We did finally get around to corralling Jackie and Jillie -- could be it was the other way around -- to get out into the ravine, on a divine spring day of the first of May...

It is incredible what nature can get up to in one single day when her elements and her seasons are perfectly aligned. The measure of emerging foliage between yesterday and today is quite simply amazing. Here for one day, May has already accelerated awakening vegetation in the forest. The forest floor is still that dried, dun colour, but here and there bits of green are evolving.

Birds are ecstatic over spring's arrival. There are goldfinches now flitting about in their inimitable graceful swoops and a chorus of song rivalling those of the cardinals. The former a choir, the latter soloists. Of the owls, no sight today, though one acquaintance informed us she had seen the male a bit of a distance from the breeding tree. And, lucky her, she had heard them yesterday, taken some close-up photos and by chance had captured one of the owlets exposed, she said as it balanced on the opening to the nest. Indistinct, she said, but identifiable. I've had a few of those...

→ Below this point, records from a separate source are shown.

/-! Instructions: the vectors of the spec, one step each. -/

/-- spec/95_test_vectors.md V1, V2, V3, V4. -/
theorem test_lda_vectors :
    (ran (start 0x8000 0x55 0x00 0x00 0xFD 0x24 [] [0xA9, 0x00]) []
      = some ⟨0x00, 0x00, 0x00, 0xFD, 0x26, 0x8002, 2, []⟩) ∧
    (ran (start 0x8000 0x00 0x00 0x00 0xFD 0x24 [] [0xA9, 0x80]) []
      = some ⟨0x80, 0x00, 0x00, 0xFD, 0xA4, 0x8002, 2, []⟩) ∧
    (ran (start 0x8000 0x00 0xF5 0x00 0xFD 0x24 [(0x0005, 0x42)] [0xB5, 0x10]) []
      = some ⟨0x42, 0xF5, 0x00, 0xFD, 0x24, 0x8002, 4, []⟩) ∧
    (ran (start 0x8000 0x00 0x20 0x00 0xFD 0x24 [(0x8110, 0x01)] [0xBD, 0xF0, 0x80]) []
      = some ⟨0x01, 0x20, 0x00, 0xFD, 0x24, 0x8003, 5, []⟩) := by
  decide

/-- spec/95_test_vectors.md V5, V6, V110, V111, V112, V113, V114, V116, V119, V120. -/
theorem test_lda_vectors_more :
    (ran (start 0x8000 0x00 0x20 0x00 0xFD 0x24 [(0x8030, 0x7F)] [0xBD, 0x10, 0x80]) []
      = some ⟨0x7F, 0x20, 0x00, 0xFD, 0x24, 0x8003, 4, []⟩) ∧
    (ran (start 0x8000 0x00 0x00 0x01 0xFD 0x24 [(0x0000, 0x33)] [0xB9, 0xFF, 0xFF]) []
      = some ⟨0x33, 0x00, 0x01, 0xFD, 0x24, 0x8003, 5, []⟩) ∧
    (ran (start 0x8000 0x00 0x04 0x00 0xFD 0x24 [(0x0024, 0x00), (0x0025, 0x03), (0x0300, 0x99)] [0xA1, 0x20]) []
      = some ⟨0x99, 0x04, 0x00, 0xFD, 0xA4, 0x8002, 6, []⟩) ∧
    (ran (start 0x8000 0x00 0x00 0x00 0xFD 0x24 [(0x0000, 0x12), (0x00FF, 0x34), (0x1234, 0x56)] [0xA1, 0xFF]) []
      = some ⟨0x56, 0x00, 0x00, 0xFD, 0x24, 0x8002, 6, []⟩) ∧
    (ran (start 0x8000 0x00 0x05 0x00 0xFD 0x24 [(0x0000, 0x00), (0x0001, 0x04), (0x0400, 0x77)] [0xA1, 0xFB]) []
      = some ⟨0x77, 0x05, 0x00, 0xFD, 0x24, 0x8002, 6, []⟩) ∧
    (ran (start 0x8000 0x00 0x00 0x10 0xFD 0x24 [(0x0040, 0xF8), (0x0041, 0x12), (0x1308, 0x5A)] [0xB1, 0x40]) []
      = some ⟨0x5A, 0x00, 0x10, 0xFD, 0x24, 0x8002, 6, []⟩) ∧
    (ran (start 0x8000 0x00 0x00 0x01 0xFD 0x24 [(0x0040, 0x00), (0x0041, 0x12), (0x1201, 0x01)] [0xB1, 0x40]) []
      = some ⟨0x01, 0x00, 0x01, 0xFD, 0x24, 0x8002, 5, []⟩) ∧
    (ran (start 0x8000 0x00 0x00 0x00 0xFD 0x24 [(0x0000, 0x20), (0x00FF, 0x00), (0x2000, 0x11)] [0xB1, 0xFF]) []
      = some ⟨0x11, 0x00, 0x00, 0xFD, 0x24, 0x8002, 5, []⟩) ∧
    (ran (start 0x8000 0x00 0x00 0x00 0xFD 0x24 [(0x0010, 0x01)] [0xA5, 0x10]) []
      = some ⟨0x01, 0x00, 0x00, 0xFD, 0x24, 0x8002, 3, []⟩) ∧
    (ran (start 0x8000 0x00 0x00 0x00 0xFD 0x24 [(0x1234, 0x00)] [0xAD, 0x34, 0x12]) []
      = some ⟨0x00, 0x00, 0x00, 0xFD, 0x26, 0x8003, 4, []⟩) := by
  decide

/-- spec/95_test_vectors.md V7. -/
theorem test_ldx_vectors :
    (ran (start 0x8000 0x00 0x00 0xF8 0xFD 0x24 [(0x0008, 0xFF)] [0xB6, 0x10]) []
      = some ⟨0x00, 0xFF, 0xF8, 0xFD, 0xA4, 0x8002, 4, []⟩) := by
  decide

/-- spec/95_test_vectors.md V8. -/
theorem test_ldy_vectors :
    (ran (start 0x8000 0x00 0x00 0x12 0xFD 0x24 [] [0xA0, 0x00]) []
      = some ⟨0x00, 0x00, 0x00, 0xFD, 0x26, 0x8002, 2, []⟩) := by
  decide

/-- spec/95_test_vectors.md V9, V10, V115. -/
theorem test_sta_vectors :
    (ran (start 0x8000 0x0F 0x00 0x00 0xFD 0x24 [] [0x8D, 0x00, 0x02]) [0x0200]
      = some ⟨0x0F, 0x00, 0x00, 0xFD, 0x24, 0x8003, 4, [0x0F]⟩) ∧
    (ran (start 0x8000 0x11 0x20 0x00 0xFD 0x24 [] [0x9D, 0xF0, 0x80]) [0x8110]
      = some ⟨0x11, 0x20, 0x00, 0xFD, 0x24, 0x8003, 5, [0x11]⟩) ∧
    (ran (start 0x8000 0xAB 0x00 0x10 0xFD 0x24 [(0x0040, 0xF8), (0x0041, 0x12)] [0x91, 0x40]) [0x1308]
      = some ⟨0xAB, 0x00, 0x10, 0xFD, 0x24, 0x8002, 6, [0xAB]⟩) := by
  decide

/-- spec/95_test_vectors.md V11. -/
theorem test_stx_vectors :
    (ran (start 0x8000 0x00 0x22 0xF5 0xFD 0x24 [] [0x96, 0x10]) [0x0005]
      = some ⟨0x00, 0x22, 0xF5, 0xFD, 0x24, 0x8002, 4, [0x22]⟩) := by
  decide

/-- spec/95_test_vectors.md V12. -/
theorem test_sty_vectors :
    (ran (start 0x8000 0x00 0x00 0x01 0xFD 0x24 [] [0x84, 0x34]) [0x0034]
      = some ⟨0x00, 0x00, 0x01, 0xFD, 0x24, 0x8002, 3, [0x01]⟩) := by
  decide

/-- spec/95_test_vectors.md V13. -/
theorem test_tax_vectors :
    (ran (start 0x8000 0x80 0x00 0x00 0xFD 0x24 [] [0xAA]) []
      = some ⟨0x80, 0x80, 0x00, 0xFD, 0xA4, 0x8001, 2, []⟩) := by
  decide

/-- spec/95_test_vectors.md V14. -/
theorem test_tay_vectors :
    (ran (start 0x8000 0x00 0x00 0x05 0xFD 0x24 [] [0xA8]) []
      = some ⟨0x00, 0x00, 0x00, 0xFD, 0x26, 0x8001, 2, []⟩) := by
  decide

/-- spec/95_test_vectors.md V15. -/
theorem test_txa_vectors :
    (ran (start 0x8000 0x01 0x7F 0x00 0xFD 0x24 [] [0x8A]) []
      = some ⟨0x7F, 0x7F, 0x00, 0xFD, 0x24, 0x8001, 2, []⟩) := by
  decide

/-- spec/95_test_vectors.md V16. -/
theorem test_tya_vectors :
    (ran (start 0x8000 0x00 0x00 0xFE 0xFD 0x24 [] [0x98]) []
      = some ⟨0xFE, 0x00, 0xFE, 0xFD, 0xA4, 0x8001, 2, []⟩) := by
  decide

/-- spec/95_test_vectors.md V17. -/
theorem test_tsx_vectors :
    (ran (start 0x8000 0x00 0x00 0x00 0xFD 0x24 [] [0xBA]) []
      = some ⟨0x00, 0xFD, 0x00, 0xFD, 0xA4, 0x8001, 2, []⟩) := by
  decide

/-- spec/95_test_vectors.md V18. -/
theorem test_txs_vectors :
    (ran (start 0x8000 0x00 0x00 0x00 0xFD 0x24 [] [0x9A]) []
      = some ⟨0x00, 0x00, 0x00, 0x00, 0x24, 0x8001, 2, []⟩) := by
  decide

/-- spec/95_test_vectors.md V20, V21, V22, V23. -/
theorem test_adc_vectors :
    (ran (start 0x8000 0xFF 0x00 0x00 0xFD 0x24 [] [0x69, 0x01]) []
      = some ⟨0x00, 0x00, 0x00, 0xFD, 0x27, 0x8002, 2, []⟩) ∧
    (ran (start 0x8000 0x7F 0x00 0x00 0xFD 0x24 [] [0x69, 0x01]) []
      = some ⟨0x80, 0x00, 0x00, 0xFD, 0xE4, 0x8002, 2, []⟩) ∧
    (ran (start 0x8000 0x80 0x00 0x00 0xFD 0x24 [] [0x69, 0xFF]) []
      = some ⟨0x7F, 0x00, 0x00, 0xFD, 0x65, 0x8002, 2, []⟩) ∧
    (ran (start 0x8000 0xFF 0x00 0x00 0xFD 0x25 [] [0x69, 0xFF]) []
      = some ⟨0xFF, 0x00, 0x00, 0xFD, 0xA5, 0x8002, 2, []⟩) := by
  decide

/-- spec/95_test_vectors.md V24. -/
theorem test_adc_vectors_more :
    (ran (start 0x8000 0x09 0x00 0x00 0xFD 0x2C [] [0x69, 0x01]) []
      = some ⟨0x0A, 0x00, 0x00, 0xFD, 0x2C, 0x8002, 2, []⟩) := by
  decide

/-- spec/95_test_vectors.md V25, V26, V27, V28. -/
theorem test_sbc_vectors :
    (ran (start 0x8000 0x50 0x00 0x00 0xFD 0x25 [] [0xE9, 0xF0]) []
      = some ⟨0x60, 0x00, 0x00, 0xFD, 0x24, 0x8002, 2, []⟩) ∧
    (ran (start 0x8000 0x50 0x00 0x00 0xFD 0x25 [] [0xE9, 0xB0]) []
      = some ⟨0xA0, 0x00, 0x00, 0xFD, 0xE4, 0x8002, 2, []⟩) ∧
    (ran (start 0x8000 0x00 0x00 0x00 0xFD 0x25 [] [0xE9, 0x01]) []
      = some ⟨0xFF, 0x00, 0x00, 0xFD, 0xA4, 0x8002, 2, []⟩) ∧
    (ran (start 0x8000 0x05 0x00 0x00 0xFD 0x24 [] [0xE9, 0x03]) []
      = some ⟨0x01, 0x00, 0x00, 0xFD, 0x25, 0x8002, 2, []⟩) := by
  decide

/-- spec/95_test_vectors.md V29, V30. -/
theorem test_sbc_vectors_more :
    (ran (start 0x8000 0x80 0x00 0x00 0xFD 0x25 [] [0xE9, 0x01]) []
      = some ⟨0x7F, 0x00, 0x00, 0xFD, 0x65, 0x8002, 2, []⟩) ∧
    (ran (start 0x8000 0x42 0x00 0x00 0xFD 0x25 [] [0xE9, 0x00]) []
      = some ⟨0x42, 0x00, 0x00, 0xFD, 0x25, 0x8002, 2, []⟩) := by
  decide

/-- spec/95_test_vectors.md V31, V32, V33, V34. -/
theorem test_cmp_vectors :
    (ran (start 0x8000 0x10 0x00 0x00 0xFD 0x24 [] [0xC9, 0x20]) []
      = some ⟨0x10, 0x00, 0x00, 0xFD, 0xA4, 0x8002, 2, []⟩) ∧
    (ran (start 0x8000 0x20 0x00 0x00 0xFD 0x24 [] [0xC9, 0x10]) []
      = some ⟨0x20, 0x00, 0x00, 0xFD, 0x25, 0x8002, 2, []⟩) ∧
    (ran (start 0x8000 0x00 0x00 0x00 0xFD 0x24 [] [0xC9, 0x80]) []
      = some ⟨0x00, 0x00, 0x00, 0xFD, 0xA4, 0x8002, 2, []⟩) ∧
    (ran (start 0x8000 0xFF 0x00 0x00 0xFD 0x24 [] [0xC9, 0x00]) []
      = some ⟨0xFF, 0x00, 0x00, 0xFD, 0xA5, 0x8002, 2, []⟩) := by
  decide

/-- spec/95_test_vectors.md V35. -/
theorem test_cmp_vectors_more :
    (ran (start 0x8000 0x10 0x00 0x00 0xFD 0x64 [] [0xC9, 0x10]) []
      = some ⟨0x10, 0x00, 0x00, 0xFD, 0x67, 0x8002, 2, []⟩) := by
  decide

/-- spec/95_test_vectors.md V36. -/
theorem test_cpx_vectors :
    (ran (start 0x8000 0x00 0x05 0x00 0xFD 0x24 [] [0xE0, 0x05]) []
      = some ⟨0x00, 0x05, 0x00, 0xFD, 0x27, 0x8002, 2, []⟩) := by
  decide

/-- spec/95_test_vectors.md V37. -/
theorem test_cpy_vectors :
    (ran (start 0x8000 0x00 0x00 0x20 0xFD 0x24 [] [0xC0, 0x10]) []
      = some ⟨0x00, 0x00, 0x20, 0xFD, 0x25, 0x8002, 2, []⟩) := by
  decide

/-- spec/95_test_vectors.md V38, V39, V117. -/
theorem test_inc_vectors :
    (ran (start 0x8000 0x00 0x00 0x00 0xFD 0x24 [(0x0010, 0xFF)] [0xE6, 0x10]) [0x0010]
      = some ⟨0x00, 0x00, 0x00, 0xFD, 0x26, 0x8002, 5, [0x00]⟩) ∧
    (ran (start 0x8000 0x00 0x00 0x00 0xFD 0x24 [(0x0010, 0x7F)] [0xE6, 0x10]) [0x0010]
      = some ⟨0x00, 0x00, 0x00, 0xFD, 0xA4, 0x8002, 5, [0x80]⟩) ∧
    (ran (start 0x8000 0x00 0x02 0x00 0xFD 0x24 [(0x0001, 0x09)] [0xFE, 0xFF, 0xFF]) [0x0001]
      = some ⟨0x00, 0x02, 0x00, 0xFD, 0x24, 0x8003, 7, [0x0A]⟩) := by
  decide

/-- spec/95_test_vectors.md V40, V41. -/
theorem test_dec_vectors :
    (ran (start 0x8000 0x00 0x00 0x00 0xFD 0x24 [(0x0010, 0x00)] [0xC6, 0x10]) [0x0010]
      = some ⟨0x00, 0x00, 0x00, 0xFD, 0xA4, 0x8002, 5, [0xFF]⟩) ∧
    (ran (start 0x8000 0x00 0x01 0x00 0xFD 0x24 [(0x0301, 0x01)] [0xDE, 0x00, 0x03]) [0x0301]
      = some ⟨0x00, 0x01, 0x00, 0xFD, 0x26, 0x8003, 7, [0x00]⟩) := by
  decide

/-- spec/95_test_vectors.md V42. -/
theorem test_inx_vectors :
    (ran (start 0x8000 0x00 0xFF 0x00 0xFD 0x25 [] [0xE8]) []
      = some ⟨0x00, 0x00, 0x00, 0xFD, 0x27, 0x8001, 2, []⟩) := by
  decide

/-- spec/95_test_vectors.md V43. -/
theorem test_iny_vectors :
    (ran (start 0x8000 0x00 0x00 0x7F 0xFD 0x24 [] [0xC8]) []
      = some ⟨0x00, 0x00, 0x80, 0xFD, 0xA4, 0x8001, 2, []⟩) := by
  decide

/-- spec/95_test_vectors.md V44. -/
theorem test_dex_vectors :
    (ran (start 0x8000 0x00 0x00 0x00 0xFD 0x24 [] [0xCA]) []
      = some ⟨0x00, 0xFF, 0x00, 0xFD, 0xA4, 0x8001, 2, []⟩) := by
  decide

/-- spec/95_test_vectors.md V45. -/
theorem test_dey_vectors :
    (ran (start 0x8000 0x00 0x00 0x01 0xFD 0x24 [] [0x88]) []
      = some ⟨0x00, 0x00, 0x00, 0xFD, 0x26, 0x8001, 2, []⟩) := by
  decide

/-- spec/95_test_vectors.md V50, V51. -/
theorem test_and_vectors :
    (ran (start 0x8000 0xF3 0x00 0x00 0xFD 0x24 [] [0x29, 0x0F]) []
      = some ⟨0x03, 0x00, 0x00, 0xFD, 0x24, 0x8002, 2, []⟩) ∧
    (ran (start 0x8000 0xFF 0x00 0x00 0xFD 0x24 [] [0x29, 0x00]) []
      = some ⟨0x00, 0x00, 0x00, 0xFD, 0x26, 0x8002, 2, []⟩) := by
  decide

/-- spec/95_test_vectors.md V52. -/
theorem test_ora_vectors :
    (ran (start 0x8000 0x01 0x00 0x00 0xFD 0x24 [] [0x09, 0x80]) []
      = some ⟨0x81, 0x00, 0x00, 0xFD, 0xA4, 0x8002, 2, []⟩) := by
  decide

/-- spec/95_test_vectors.md V53, V54. -/
theorem test_eor_vectors :
    (ran (start 0x8000 0x0F 0x00 0x00 0xFD 0x24 [] [0x49, 0xFF]) []
      = some ⟨0xF0, 0x00, 0x00, 0xFD, 0xA4, 0x8002, 2, []⟩) ∧
    (ran (start 0x8000 0x0F 0x00 0x00 0xFD 0x24 [] [0x49, 0x0F]) []
      = some ⟨0x00, 0x00, 0x00, 0xFD, 0x26, 0x8002, 2, []⟩) := by
  decide

/-- spec/95_test_vectors.md V55, V56. -/
theorem test_bit_vectors :
    (ran (start 0x8000 0x01 0x00 0x00 0xFD 0x24 [(0x0010, 0xC0)] [0x24, 0x10]) []
      = some ⟨0x01, 0x00, 0x00, 0xFD, 0xE6, 0x8002, 3, []⟩) ∧
    (ran (start 0x8000 0x01 0x00 0x00 0xFD 0xE4 [(0x0010, 0x3F)] [0x24, 0x10]) []
      = some ⟨0x01, 0x00, 0x00, 0xFD, 0x24, 0x8002, 3, []⟩) := by
  decide

/-- spec/95_test_vectors.md V57, V58, V118. -/
theorem test_asl_vectors :
    (ran (start 0x8000 0x80 0x00 0x00 0xFD 0x24 [] [0x0A]) []
      = some ⟨0x00, 0x00, 0x00, 0xFD, 0x27, 0x8001, 2, []⟩) ∧
    (ran (start 0x8000 0x00 0x00 0x00 0xFD 0x24 [(0x0010, 0x41)] [0x06, 0x10]) [0x0010]
      = some ⟨0x00, 0x00, 0x00, 0xFD, 0xA4, 0x8002, 5, [0x82]⟩) ∧
    (ran (start 0x8000 0x00 0x02 0x00 0xFD 0x24 [(0x0001, 0x81)] [0x16, 0xFF]) [0x0001]
      = some ⟨0x00, 0x02, 0x00, 0xFD, 0x25, 0x8002, 6, [0x02]⟩) := by
  decide

/-- spec/95_test_vectors.md V59, V60. -/
theorem test_lsr_vectors :
    (ran (start 0x8000 0x01 0x00 0x00 0xFD 0x24 [] [0x4A]) []
      = some ⟨0x00, 0x00, 0x00, 0xFD, 0x27, 0x8001, 2, []⟩) ∧
    (ran (start 0x8000 0xFF 0x00 0x00 0xFD 0x24 [] [0x4A]) []
      = some ⟨0x7F, 0x00, 0x00, 0xFD, 0x25, 0x8001, 2, []⟩) := by
  decide

/-- spec/95_test_vectors.md V61, V62. -/
theorem test_rol_vectors :
    (ran (start 0x8000 0x80 0x00 0x00 0xFD 0x24 [] [0x2A]) []
      = some ⟨0x00, 0x00, 0x00, 0xFD, 0x27, 0x8001, 2, []⟩) ∧
    (ran (start 0x8000 0x40 0x00 0x00 0xFD 0x25 [] [0x2A]) []
      = some ⟨0x81, 0x00, 0x00, 0xFD, 0xA4, 0x8001, 2, []⟩) := by
  decide

/-- spec/95_test_vectors.md V63, V64, V65. -/
theorem test_ror_vectors :
    (ran (start 0x8000 0x01 0x00 0x00 0xFD 0x25 [] [0x6A]) []
      = some ⟨0x80, 0x00, 0x00, 0xFD, 0xA5, 0x8001, 2, []⟩) ∧
    (ran (start 0x8000 0x01 0x00 0x00 0xFD 0x24 [] [0x6A]) []
      = some ⟨0x00, 0x00, 0x00, 0xFD, 0x27, 0x8001, 2, []⟩) ∧
    (ran (start 0x8000 0x00 0x05 0x00 0xFD 0x25 [(0x0205, 0x02)] [0x7E, 0x00, 0x02]) [0x0205]
      = some ⟨0x00, 0x05, 0x00, 0xFD, 0xA4, 0x8003, 7, [0x81]⟩) := by
  decide

/-- spec/95_test_vectors.md V75. -/
theorem test_bpl_vectors :
    (ran (start 0x8000 0x00 0x00 0x00 0xFD 0x24 [] [0x10, 0x00]) []
      = some ⟨0x00, 0x00, 0x00, 0xFD, 0x24, 0x8002, 3, []⟩) := by
  decide

/-- spec/95_test_vectors.md V76. -/
theorem test_bmi_vectors :
    (ran (start 0x80FE 0x00 0x00 0x00 0xFD 0xA4 [] [0x30, 0xF0]) []
      = some ⟨0x00, 0x00, 0x00, 0xFD, 0xA4, 0x80F0, 4, []⟩) := by
  decide

/-- spec/95_test_vectors.md V73. -/
theorem test_bvc_vectors :
    (ran (start 0x8000 0x00 0x00 0x00 0xFD 0x24 [] [0x50, 0x80]) []
      = some ⟨0x00, 0x00, 0x00, 0xFD, 0x24, 0x7F82, 4, []⟩) := by
  decide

This year is preparing to present a bumper crop of trilliums. Yesterday we saw one only. Today we saw a wide proliferation of them. And for the first time in my trillium experience, we came across a tight patch of newly-emerged trilliums. We usually see them with a respectable distance between each of the plants though at times two or three can be seen growing in very close proximity. On this occasion it was more like a dozen, squeezing up against one another in a growth-patch of family togetherness.